The sight of a flooded Kansai International Airport and 3,000 stranded people after Typhoon Jebi slammed into southern Japan this week should be a warning to the world’s infrastructure investors.
Airports have been a highly rated asset class over the past decade. The combined market capitalization of the companies that run the terminals in Paris, Shanghai, Sydney, Frankfurt, Copenhagen and Thailand has almost quadrupled in the past 10 years, and is up by about two-thirds since the end of 2016.
Owning airports is seen as a surefire way to guarantee long-term cashflows and achieve hefty capital gains when the assets are sold at the end of multi-decade leases, underpinned by air-passenger growth that’s set to run at around 4.7 percent a year over the coming two decades. Airports of Thailand PCL, Sydney Airport Ltd. and Auckland International Airport Ltd. all have enterprise values in the region of 20 times forecast Ebitda, compared with multiples of around 12 times for Facebook Inc., Alphabet Inc. and Apple Inc.
That makes the sector’s patchy disclosure around climate-change risk all the more extraordinary. Through most of the 20th century, the key requirement for building an airport was the availability of a large stretch of undeveloped and affordable flat ground close to a major city. In many cases, that meant building on low-lying marshes, or even reclaimed land as at Osaka’s Kansai. Almost by definition, a large number of the world’s airports are in locations most at risk from rising sea levels, high tides, storm surges, extreme rainfall, or a combination of all four.
Just how many will be affected is hard to say, but you can get a decent picture by looking at how many hubs would be submerged by an event as dramatic as what’s just happened in Japan. Kansai Airport sits about 11 feet (3.4 meters) above sea level. That’s about in line with both of Shanghai’s airports; terminals in Rome, Brisbane, Barcelona, Tianjin, Bangkok and Amsterdam are all of equivalent elevations or lower.
Similar levels of flooding would affect 13 of the largest 47 U.S. airports, according to a 2014 government report, including all three major airstrips in the New York metropolitan area, two around San Francisco and two near Miami, as well as tarmac in Philadelphia, Washington, New Orleans, Honolulu, Tampa and San Juan.

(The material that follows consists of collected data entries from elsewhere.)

-- ==== Sys2Proof/Machine/Placement.lean ====
section
/-!
DEFINITION. The launch scheduler: the order of work that waits for slots (12 R388, R209), placement (R37, R41, R210, R215, R219),
declared inputs (09 R167), the scheduler's own pre-emption requests and the pre-emption port (R213), timer swaps (02 R35), the
starvation guard (R211), pool entries (03 R59) and completion (R208).
-/
namespace Sys2Proof.Machine

/-! ### The order of waiting work (R388) -/

/-- Work that waits for slots. -/
inductive Work where
  | resume (lid tid : Nat)
  | relaunch (lid tid : Nat)
  | child (lid tid : Nat)
  | fresh (lid : Nat)
deriving DecidableEq, Repr

/-- Work with its place: 63 less the launch's priority, its class, and its order within the class. -/
structure Ranked where
  urgency : Nat
  cls : Nat
  order : Nat
  work : Work
deriving DecidableEq, Repr

/-- Whether one piece of work ranks before another. -/
def Ranked.before (a b : Ranked) : Bool :=
  decide (a.urgency < b.urgency) || (a.urgency == b.urgency &&
    (decide (a.cls < b.cls) || (a.cls == b.cls && decide (a.order < b.order))))

/-- Every predecessor of a launch has completed with status 0 (R208). -/
def predsDone (l : Launch) : Bool := l.preds.all fun p => p.2 == some 0

/-- A predecessor of a launch has completed with another status (R208). -/
def predFailed (l : Launch) : Bool := l.preds.any fun p => p.2.any (· != 0)

/-- 63 less the priority of a team's launch. -/
def urgencyOf (s : State) (tm : Team) : Nat := 63 - launchField s tm 0 (·.prio)

/-- A team's place in the ranking, where it waits for slots. -/
def rankTeam (s : State) (tm : Team) : Option Ranked :=
  let r (c : Nat) (w : Work) : Ranked := { urgency := urgencyOf s tm, cls := c, order := tm.stamp, work := w }
  if tm.st = .swapped ∧ mayResume tm then some (r 0 (.resume tm.lid tm.tid))
  else if tm.st = .queued ∧ tm.relaunches ≠ 0 then some (r 1 (.relaunch tm.lid tm.tid))
  else if tm.st = .queued then some (r 2 (.child tm.lid tm.tid))
  else none

/-- A queue head's place in the ranking (R209). -/
def rankHead (s : State) (lid : Nat) : Option Ranked :=
  match launchOf s lid with
  | none => none
  | some l =>
    if predsDone l ∧ !l.cancelled then some { urgency := 63 - l.record.prio, cls := 3, order := l.order, work := .fresh lid }
    else none

/-- A launch of which a team is still to be placed. -/
def unplaced (s : State) (lid : Nat) : Bool := (launchOf s lid).any fun l => !l.cancelled && decide (l.nextTid < l.record.tcount)

/-- All work that waits for slots, in no order: of each queue, the first launch of which a team is still to be placed (R209). -/
def waitingWork (s : State) : List Ranked :=
  s.teams.filterMap (rankTeam s) ++ s.queues.filterMap fun q => (q.2.find? (unplaced s)).bind (rankHead s)

/-- The highest-ranked work (R388). -/
def topWork (s : State) : Option Ranked :=
  (waitingWork s).foldl (fun m x => match m with
    | none => some x
    | some y => if x.before y then some x else some y) none

/-! ### Room (R37, R210, R219) -/

/-- The slots that a team needs. -/
structure Need where
  gangs : Nat
  lines : Nat
  acct : Nat
  /-- Cores needed. -/
  cores : Nat
  /-- The only core cluster that will do, if one. -/
  cluster : Option Nat
  /-- The other teams of its cluster, by launch and team identifier: no core that holds one will do (R37). -/
  mates : List (Nat × Nat)
deriving DecidableEq, Repr

/-- The other teams of a team's cluster. -/
def clusterMates (s : State) (tm : Team) : List (Nat × Nat) :=
  (s.teams.filter fun x => x.tid != tm.tid && sameCluster s tm x).map fun x => (x.lid, x.tid)

/-- What a team needs that has been placed before, or that is a child. -/
def needOf (s : State) (tm : Team) : Need :=
  { gangs := tm.gangCount, lines := tm.lines, acct := tm.acct, cores := 1
    cluster := if cptOf s tm > 1 then tm.cluster else none, mates := if cptOf s tm > 1 then clusterMates s tm else [] }

/-- What some work needs. -/
def workNeed (s : State) : Work → Option Need
  | .resume lid tid => (teamBy s lid tid).map (needOf s)
  | .relaunch lid tid => (teamBy s lid tid).map (needOf s)
  | .child lid tid => (teamBy s lid tid).map (needOf s)
  | .fresh lid => (launchOf s lid).map fun l =>
    { gangs := l.record.gangs, lines := l.record.splines, acct := l.record.acct, cores := l.record.cpt, cluster := none, mates := [] }

/-- The teams that hold slots of a core, but for those counted as gone. -/
def coreTeams (s : State) (gone : Team → Bool) (core : Nat) : List Team :=
  s.teams.filter fun tm => resident tm && tm.core == core && !gone tm

/-- The sum of a number over some teams. -/
def total (f : Team → Nat) (l : List Team) : Nat := l.foldl (fun n tm => n + f tm) 0

/-- A core has room for one team, once some teams are gone (R210): no team goes to a core being retested (R230). -/
def coreFits (s : State) (gone : Team → Bool) (n : Need) (core : Nat) : Bool :=
  let ts := coreTeams s gone core
  corePresent s core && !s.recovering.getLsbD (core / 8) && !(ts.any fun x => n.mates.contains (x.lid, x.tid)) &&
  decide (ts.length < Config.teamSlots) &&
  decide (total (·.gangCount) ts + n.gangs ≤ Config.gangSlots) && decide (total (·.lines) ts + n.lines ≤ Config.scratchLines) &&
  decide (total (·.acct) ts + n.acct ≤ Config.tiles)

/-- The cores of a core cluster, from one of them on. -/
def coresFrom (cluster first : Nat) : List Nat := (List.range 8).map fun k => cluster * 8 + (first + k) % 8

/-- Distinct cores of a core cluster on which some work can be placed, once some teams are gone. -/
def placeOn (s : State) (gone : Team → Bool) (n : Need) (cluster first : Nat) : Option (List Nat) :=
  let ok := (coresFrom cluster first).filter (coreFits s gone n)
  if (n.cluster.all (· == cluster)) && decide (n.cores ≤ ok.length) then some (ok.take n.cores) else none

/-- Whether some work can be placed somewhere, once some teams are gone. -/
def placeable (s : State) (gone : Team → Bool) (n : Need) : Bool := (List.range 24).any fun cl => (placeOn s gone n cl 0).isSome

/-! ### Entering a core -/

/-- The lowest numbers below a bound that are not in a list. -/
def lowestFree (bound count : Nat) (used : List Nat) : List Nat := ((List.range bound).filter fun k => !used.contains k).take count

/-- A team takes its slots on a core (R43). -/
def seat (s : State) (t core : Nat) (st : TeamState) : State :=
  let here := coreTeams s (fun _ => false) core
  let slot := ((lowestFree Config.teamSlots 1 (here.map (·.slot))).head?).getD 0
  let used := here.flatMap (·.slots)
  let s := modTeam s t fun tm =>
    { tm with st := st, core := core, slot := slot, slots := lowestFree Config.gangSlots tm.gangCount used
              cluster := some (core / 8), placed := s.stamp, timer := 0 }
  { s with stamp := s.stamp + 1 }

/-! ### Declared inputs (R167) -/

/-- What reading a declared input's descriptor answers. -/
inductive InputRes where
  | held
  | ok (d : CopyDesc)
  | fails (r : Report)

/-- The report of a declared input's failed check. -/
def inputReport (c : Cause) (addr : DWord) : InputRes := .fails { cause := c, addr := addr, cls := some .cp, batch := none }

/-- Reads bytes for a declared input, and goes on with them. -/
def inputRead (e : EngCtx) (va len : Nat) (s : State) (k : List Byte → State → State × InputRes) : State × InputRes :=
  match readSpan e none va len s with
  | (s, .held) => (s, .held)
  | (s, .got _ (r :: _)) => (s, inputReport r.cause r.addr)
  | (s, .got bs []) => k (bs.map fun b => b.value.getD 0) s

/-- Reads and checks the descriptor that entry n of the list names, with the checks of R292. -/
def readInput (e : EngCtx) (inlist n : Nat) (s : State) : State × InputRes :=
  inputRead e (inlist + 8 * n) 8 s fun bs s =>
    let a := natOf bs
    if a % 32 ≠ 0 then (s, inputReport .misaligned 0)
    else inputRead e a 32 s fun hdr s =>
      match copyHeader hdr with
      | none => (s, inputReport .illegalOperand 0)
      | some (d, ndim) => inputRead e (a + 32) (16 * ndim) s fun rest s =>
        match copyDims ndim rest with
        | none => (s, inputReport .illegalOperand 0)
        | some dims =>
          let d := { d with dims := dims }
          let size := scratchSize e.tm
          (s, if extentFails size d true || extentFails size d false then inputReport .scratchBounds 0 else .ok d)

/-- A declared input that is skipped moves nothing. -/
def noCopy : CopyDesc :=
  { src := 0, sloc := false, dst := 0, dloc := false, esize := 1, moddim := none, mside := false, modcnt := 0, modbase := 0
    dims := [{ count := 0, sstride := 0, dstride := 0 }] }

/-- Adds the operation of a declared input. -/
def addInput (s : State) (t : Nat) (d : CopyDesc) (r : Option Report) : State :=
  let lines := scratchLinesOf (allMoves d)
  let s := { s with stamp := s.stamp + 1 }
  modTeam s t fun tm =>
    { lines.foldl (fun tm l => setFill tm l tagPending) tm with
      eops := tm.eops ++ [{ newOp tm.nextOp s.stamp (.gang 0) none (.input d) lines with report := r }]
      nextOp := tm.nextOp + 1, inputsLeft := tm.inputsLeft - 1 }

/-- Issues the declared inputs that are left, in list order, until one is held (R167). -/
def issueInputs (t : Nat) : Nat → State → State
  | 0, s => s
  | fuel + 1, s =>
    match listAt s.teams t with
    | none => s
    | some tm =>
      if tm.st ≠ .preload ∨ tm.inputsLeft = 0 then s
      else
        let e : EngCtx := { t := t, tm := tm, asid := asidOf s tm, who := .gang 0, id := tm.nextOp, cls := .cp, own := [] }
        let n := launchField s tm 0 (·.ninput) - tm.inputsLeft
        let finish (s : State) : State := { s with peers := s.peers.filter fun r =>
          !(r.lid == tm.lid && r.tid == tm.tid && r.op == some tm.nextOp) }
        match readInput e (launchField s tm 0 (·.inlist)) n s with
        | (s, .held) => s
        | (s, .ok d) => issueInputs t fuel (addInput (finish s) t d none)
        | (s, .fails r) => issueInputs t fuel (addInput (finish s) t noCopy (some r))

/-- A team enters PRELOAD on a core, and its declared inputs begin (R43, R44, R105). -/
def enterPreload (s : State) (t core : Nat) : State :=
  let s := seat s t core .preload
  let n := match listAt s.teams t with
    | some tm => if tm.parent.isSome then 0 else launchField s tm 0 (·.ninput)
    | none => 0
  issueInputs t n (modTeam s t fun tm => { tm with inputsLeft := n })

/-! ### The first team of a launch (R215, R225) -/

/-- What the read of the step declaration answers. -/
inductive StepRead where
  | held
  | ok (sd : StepDecl)
  | fails (cause : Nat)
deriving DecidableEq, Repr

/-- Reads a step declaration (R215). -/
def readStep (bs : List Byte) : Option StepDecl :=
  let w := recWord bs
  if bitsN (w 2) 63 26 ≠ 0 ∨ w 3 ≠ 0 then none
  else some { vlive := BitVec.ofNat 112 (w 0 + bitsN (w 1) 47 0 * 2 ^ 64), alive := BitVec.ofNat 16 (bitsN (w 1) 63 48),
              splo := bitsN (w 2) 12 0, spn := bitsN (w 2) 25 13 }

/-- A step declaration as it was read: one that is malformed or does not fit the launch's shape fails (R215). -/
def judgeStep (r : LaunchRecord) (bs : List Byte) : StepRead :=
  match readStep bs with
  | some sd => if stepFits sd r.vregs r.acct r.splines then .ok sd else .fails 2
  | none => .fails 2

/-- The sender of the scheduler's own read for a launch. -/
def stepSender (lid : Nat) : Sender := { lid := lid, tid := stepReader, who := .hawk, lane := none, op := none }

/-- The scheduler's read of STEPD, in the launch's ASID (R215). Through a peer window it asks the peer, and POISON is the answer where the
access fails (R239, R241). -/
def fetchStep (s : State) (lid : Nat) (r : LaunchRecord) : State × StepRead :=
  match translate s r.asid .read r.stepd with
  | .fault c => (s, .fails (causeCode c))
  | .absent _ => (startWiden s r.asid r.stepd, .held)
  | .held _ => (s, .held)
  | .at pa _ =>
    if pa < Config.devLo then
      let s := flushQuanta s pa (pa + 32)
      (s, if (homeSector s (sectorOf pa)).2 then .fails (causeCode .poison) else judgeStep r (homeBytes s pa 32))
    else match inPeerWindow pa (pa + 32) with
      | none => (s, judgeStep r (devBytes s pa 32))
      | some w =>
        match askPeer s (stepSender lid) { va := r.stepd, len := 32, place := .peer w pa, plane := false } w pa (.read 32) with
        | (s, .got true bs) => (consumePeers s lid stepReader .hawk Option.isNone, judgeStep r bs)
        | (s, .got false _) => (consumePeers s lid stepReader .hawk Option.isNone, .fails (causeCode .poison))
        | (s, _) => (s, .held)

/-- The scheduler's read of a step declaration, where it is still to be made: a faulty one ends the launch (R215). -/
def readDeclaration (s : State) (lid : Nat) : State :=
  match launchOf s lid with
  | none => s
  | some l =>
    if !stepUnread l then s
    else match fetchStep s lid l.record with
      | (s, .held) => s
      | (s, .ok sd) => modLaunch s lid fun l => { l with stepDecl := some sd }
      | (s, .fails c) => escalate s lid c 0

/-- The first placement reads the launch's vector (R225) and its step declaration (R215). -/
def openLaunch (s : State) (l : Launch) : State :=
  let v := smGet (0, 0) s.vectors l.record.asid
  readDeclaration (modLaunch s l.lid fun l => { l with vector := some v }) l.lid

/-! ### SCHEDULER_PLACEMENT -/

/-- Removes a launch from its queue. -/
def leaveQueue (s : State) (lid : Nat) : State :=
  { s with queues := (s.queues.map fun q => (q.1, q.2.filter (· != lid))).filter fun q => q.2 ≠ [] }

/-- Places the next cluster of a launch on some cores, all in one cycle (R210). -/
def placeCluster (s : State) (l : Launch) (cores : List Nat) : State :=
  let r := l.record
  let s := cores.zipIdx.foldl (fun s x =>
    let tm := freshTeam l.lid (l.nextTid + x.2) none r.gangs r.vregs r.acct r.splines r.prio r.gentry r.hentry r.param 0 s.stamp none
    let s := { s with teams := s.teams ++ [tm] }
    enterPreload s (s.teams.length - 1) x.1) s
  let s := modLaunch s l.lid fun l => { l with nextTid := l.nextTid + r.cpt }
  if r.tcount ≤ l.nextTid + r.cpt then leaveQueue s l.lid else s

Although most climate models predict between 0.2 meters and 2 meters of sea-level rise by 2100 (with a median estimate of 1 meter), the main risk to airports isn’t that they’ll be permanently submerged. Instead, it’s that elevated waters and more extreme storms cause flooding that had previously happened only rarely to become a regular threats, necessitating increased capital spending on prevention measures and pushing up insurance premiums. That in turn risks undermining valuations, resulting in writedowns for the asset owners and in a worst-case scenario the necessity of moving to higher ground.
Assertions that an asset is safe against a 100-year flood event should be taken with a large pinch of salt. The previous 100 years on which those models are based are likely to look very different from the 100 that lie ahead. A 2012 U.S. study found that floods in the New York City area previously expected to occur only once in a century would happen every three to 20 years under climate-change conditions.
To be sure, many airports may be able to survive the lower-end climate-change predictions through a combination of levee building, improved drainage, and rebuilding of essential infrastructure to lift them out of reach of storm surges.
In that situation, occasional flooding will become an occupational hazard for major low-lying airstrips — an event that would cause immense disruption to the populations that depend on them, but won’t ultimately lead to the wholesale abandonment of sites. Still, that’s cold comfort to infrastructure investors who are counting on assets to hold their value in the long term — and if the higher-end scenarios come to pass, the consequences could be worse.
Airport owners who haven’t done proper climate risk modelling — or who haven’t publicly released it — shouldn’t be granted the benefit of the doubt by their investors. Refusing to talk about a risk doesn’t make it go away.